For this proposal, :: is given the same precedence and associativity as ..

This enables :: to be used for virtual getters and setters in addition to virtual methods. (I'll post an example later.)

Your example {q:1,w:2,e:3}::(Dict.map)(fn) isn't allowed by the grammar, although we could expand the grammar to allow parenthesized expressions to he right of ::.

although we could expand the grammar to allow parenthesized expressions

It would be good.

Then the hypothetical bound method extraction (with an appropriate Function.prototype method) must be:

::foo.bar -> foo::(foo.bar)

That's a good point, and it makes a good argument for explicitly binding the function in Function.prototype[Symbol.referenceGet].
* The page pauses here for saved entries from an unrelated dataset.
-- ==== Sys2Proof/Machine/Tables.lean ====
section
/-! DEFINITION. SFU table loads and switches (R252 to R257, R265). -/

namespace Sys2Proof.Machine

/-- The verified copy that SFU_TBL_ADDR names (R558). -/
def State.tblCopy (s : State) : Option Component := s.wm.sfuCopies.find? fun c => c.addr = s.rd SFU_TBL_ADDR_ADDR

/-- LOAD written: refused while a switch is pending or a load runs, for an address of no verified copy, and for a micro-program image
that fails R257. -/
def State.sfuLoad (s : State) : State :=
  let units := BitVec.ofNat 11 (s.rd SFU_TBL_CTL_UNITS)
  match s.tblCopy with
  | none => s.wr SFU_TBL_CTL_LOAD_REFUSED 0 1
  | some c =>
      if s.rd SFU_SWITCH_PENDING_PEND ≠ 0 ∨ s.sfu.loading.isSome ∨ (units.getLsbD 10 ∧ !microImageOk c.measure) then
        s.wr SFU_TBL_CTL_LOAD_REFUSED 0 1
      else ({ s with sfu := { s.sfu with loading := some (units, c) } }).wr SFU_TBL_CTL_LOAD_DONE 0 0

/-- SFU_TABLE_LOAD: one write of the UNITS mask with LOAD. -/
def execSfuTableLoad (units : BitVec 11) (s : State) : Answer :=
  s.issue fun s => (s.wr SFU_TBL_CTL_UNITS 0 units.toNat).sfuLoad

/-- An image broadcast to every physical plot: each takes it into the inactive banks of the units named (R253 step 2). -/
def State.broadcastTable (s : State) (units : BitVec 11) (m : BitVec 384) : State :=
  let selects := s.regs.filter fun (x : Nat × DWord) => decide (regOff .sfuPlotCtl 0 ≤ x.1 ∧ x.1 ≤ regOff .sfuPlotCtl 1055)
  { s with sfu := { s.sfu with tables := { units := units, image := m, selects := selects } :: s.sfu.tables } }

/-- SFU_LOAD_DONE: every plot has acknowledged. -/
def execSfuLoadDone (s : State) : Answer :=
  s.issue fun s =>
    match s.sfu.loading with
    | none => s
    | some (units, c) =>
        let s1 := s.broadcastTable units c.measure
        ({ s1 with sfu := { s1.sfu with loading := none, loadedUnits := units, loaded := some c } }).wr SFU_TBL_CTL_LOAD_DONE 0 1

/-- Bank selects of the loaded units flipped on the first n physical plots but those named. -/
def State.flipOthers (s : State) (kept : List Nat) : Nat → State
  | 0 => s
  | q + 1 =>
      let s1 := s.flipOthers kept q
      if kept.contains q then s1 else s1.flipBanks q

/-- SWITCH written: EPOCH advances and every partition is pending; plots of enabled partitions flip at their next slot load, and every
other plot flips now. -/
def State.sfuSwitch (s : State) : State :=
  if !s.flag SFU_TBL_CTL_LOAD_DONE ∨ s.rd SFU_SWITCH_PENDING_PEND ≠ 0 then s
  else
    let owed := (((List.range 64).filter s.partEnabled).flatMap s.partPlots).map s.physOf
    let s1 := (s.wr SFU_TBL_CTL_EPOCH 0 ((s.rd SFU_TBL_CTL_EPOCH + 1) % 2 ^ 32)).wr SFU_SWITCH_PENDING_PEND 0 (2 ^ 64 - 1)
    let s2 := s1.flipOthers owed 1056
    { s2 with wm := { s2.wm with sfuActive := s2.sfu.loaded }, boot := { s2.boot with sfuImageKept := s2.sfu.loaded },
              sfu := { s2.sfu with owed := owed } }

def execSfuTableSwitch (s : State) : Answer := s.issue State.sfuSwitch

end Sys2Proof.Machine
end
It's extra work for simple call. Not sure, but Symbol.referenceCall or additional argument ("call" flag) for Symbol.referenceGet can get rid of it.

Function.prototype[Symbol.referenceGet] = function(that, call){
  return call ? this : this.bind(that);
}

I keep coming back to the idea that the case for syntactic sugar over function binding is weak.

Concretely, this:

obj::(obj.bar);

is not obviously better than this:

obj.foo.bind(obj);

While the first is more succinct, the second is more explicit - it's more clear what the intention is.

Either way, it's annoying to have to type in "obj" twice. But fortunately, now that we have arrow functions that use case doesn't come up often enough to warrant it's own special syntax.

Arrow functions is not a solution:

(...args) => foo.bar(...args)

foo.bar.bind(foo)

::foo.bar

I like the LiveScript approach - foo~bar, but it's another operator.

Going to close this - #5 already points out the method extraction thing.